Gathering training data like this is only mildly mind-numbing.

So to give the user some motivation that this will be worth it, there's a little database stats window that computes the total gathered training time on the right.

Does What It Says On the Tin!

There are many approaches to training ASR models that are significantly more advanced like this (like training based on STT-ed material). But - being the opinionated kind of tecchie - these go against my philosophy.

I believe that the best results from AI come when you don't try to get too clever. This GUI was built to facilitate the capture and dataset-formatting of small batches of audio clips narrated by the user.

This GUI was created for those instances in which you don't need a huge volume of training data, but you do want to get it captured.

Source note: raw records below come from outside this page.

/-- The bits of `hs` or `ls` whose node still reports its switch failed short (R281). -/
def nodeShorts (s : State) (n : Ch) (low : Bool) : Nat :=
  (List.range 512).foldl (fun v e =>
    if nodeShort s e && s.get SETT_NODEe_CFG_ch e == n.val && s.getB SETT_NODEe_CFG_side e == low
    then v ||| 2 ^ s.get SETT_NODEe_CFG_leg e else v) 0

/-- A write of `CHn_SWFAIL` (R281): bits set are reported; bits cleared are cleared, but for those that a node reports, and
only in OFF, READY or SAFE with PULSE_OFF. -/
def swfailWrite (s : State) (n : Ch) (hs ls : Nat) : State :=
  let m := if n.val = 0 && s.six then 63 else 7
  let h0 := s.get CHn_SWFAIL_hs n.val
  let l0 := s.get CHn_SWFAIL_ls n.val
  let h := hs &&& m
  let l := ls &&& m
  let clears := h0 &&& h != h0 || l0 &&& l != l0
  let may := spIdle s n.val || (s.chState n.val == 6 && s.get CHn_STATE_pat n.val == 1)
  if clears && !may then s.logEv 0x2414
  else
    let s := (s.put CHn_SWFAIL_hs (h0 &&& (h ||| nodeShorts s n false)) n.val).put CHn_SWFAIL_ls (l0 &&& (l ||| nodeShorts s n true)) n.val
    selUpdate (swfailSet s n h l) n

/-- After a write to CH (R23, R163, R174, R281, R283). -/
def postCh (s0 : State) (w : Wr) (s : State) : State :=
  let n := w.ch
  let i := n.val
  if w.is CHn_TIMING_dl_max then
    s.onIf ((s.carrier (.ch n)).run && (s.chan i).timing.isNone && s.getB CHn_CARR_en i) (fun s =>
      s.modChan n (fun c => { c with timing := some (s0.get CHn_TIMING_dl_max i, s0.get CHn_TIMING_commit_guard i) }))
  else if w.is CHn_CARR_en then carrEdge s (.ch n) (s0.getB CHn_CARR_en i) (s.getB CHn_CARR_en i)
  else if w.is CHn_CTL_six then s.legsApply
  else if w.is CHn_COMMIT_go then commitIn s n (shadowCommit s (.ch n) (w.bits CHn_COMMIT_gen))
  else if w.is CHn_SWFAIL_hs then swfailWrite s n (w.bits CHn_SWFAIL_hs) (w.bits CHn_SWFAIL_ls)
  else if w.is CHn_SAFECFG_asc_pref || w.is CHn_ASC_SPD_asc_speed || w.is CHn_ASC_V_asc_vmargin || w.is CHn_VDC_SCALE_scale then
    selRefresh s n
  else s

/-- After a write to an SP block (R52, R212, R226, R260). -/
def postSp (w : Wr) (s : State) : State :=
  let n := w.ch
  if w.is SPn_SAT_transform then
    let any := [SPn_SAT_transform, SPn_SAT_predict, SPn_SAT_correct, SPn_SAT_control, SPn_SAT_limit, SPn_SAT_modulate].any
      (fun f => s.getB f n.val)
    s.onIf (!any) (fun s => (s.put SPn_SAT_first_period 0 n.val).put SPn_SAT_first_stage 0 n.val)
  else if w.is SPn_BANK_swap then
    let s := s.onIf (w.bits SPn_BANK_swap == 1) (fun s => swapRequest s n)
    s.onIf (w.bits SPn_BANK_seal_req == 1) (fun s => sealRequest s n)
  else if w.is SPn_FLD_STAT_ke_abn then s.onIf (w.bits SPn_FLD_STAT_ke_abn == 1) (fun s => fluxRestart s n)
  else s

/-- After a write to PRT (R284). -/
def postPrt (s0 : State) (w : Wr) (s : State) : State :=
  let l : Lnk := ⟨w.i % 2, Nat.mod_lt _ (by omega)⟩
  s.onIf (w.is PRT_LNKl_CFG_en && s.getB PRT_LNKl_CFG_en l.val && !s0.getB PRT_LNKl_CFG_en l.val) (fun s => linkStart s l)

/-- The watchdog that an initiator owns (R325). -/
def wdgOf : Init → Nat
  | .cpa => 0
  | .cpb => 1
  | .mp => 2

/-- After a write to BDG (R325, R340). -/
def postBdg (a : Access) (w : Wr) (s : State) : State :=
  if w.is BDG_MB_REQ_go then s.onIf (w.bits BDG_MB_REQ_go == 1) mbSubmit
  else if w.is BDG_WDG_KICKc_key then
    wdgKick s ⟨w.i % 3, Nat.mod_lt _ (by omega)⟩ (w.bits BDG_WDG_KICKc_key) (wdgOf a.ini == w.i)
  else s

Bells, Whistles, Shortcomings

Some other bells and whistles:

I added a short clip/cut-off logic for saving the audio files. The objective was to avoid capturing the sound of key presses when starting and stopping capture.

Shortcomings:

Getting the LLM to generate sentences that adhere to the input params (including custom vocab when requested) AND which make sense is ..... hard. Some tuning of prompts is advised when trying to get this right.

Also, by way of FYI:

I used Open Router for this and GPT 4 mini. Small scale synthetic text generation works perfectly well on smalll and non-SOTA models! This can definitely also work on local inference. Just sub out the API router for a call to Ollama API etc.

Useful features:

I created this GUI for one project then needed it for another. I realised that creating these afresh every time (even vibe coded) was not smart. That's why this GUI supports dataset configs so you can use it for different projects. Remotes are autodetected based on the prescence of a .git folder which works for both Hugging Face and Github remotes.

The rest of the readme is by ... Claude!

Screenshots

Main Interface

Features

LLM-powered text generation - Uses OpenRouter API with GPT-4o-mini for text generation
- 100-150 word samples (optimal for speech training)
- Multiple text styles (technical, informal, voice notes, narrative, etc.)
- Customizable content types and formats
Audio recording - Record directly from your microphone
Duration constraints - Enforces 1-35 second clips (optimal for Whisper training)
Statistics tracking - Real-time display of total recording time and sample counts
Hugging Face sync - Direct push to HF dataset repository
Multi-dataset support - Manage and switch between multiple datasets
Standard dataset format - Compatible with Hugging Face audiofolder format

Setup

Application Setup

Create a virtual environment:

uv venv
source .venv/bin/activate

Install dependencies:

pip install -r requirements.txt

API Keys & Configuration

The application requires two API tokens for full functionality:

1. OpenRouter API Key (for LLM text generation)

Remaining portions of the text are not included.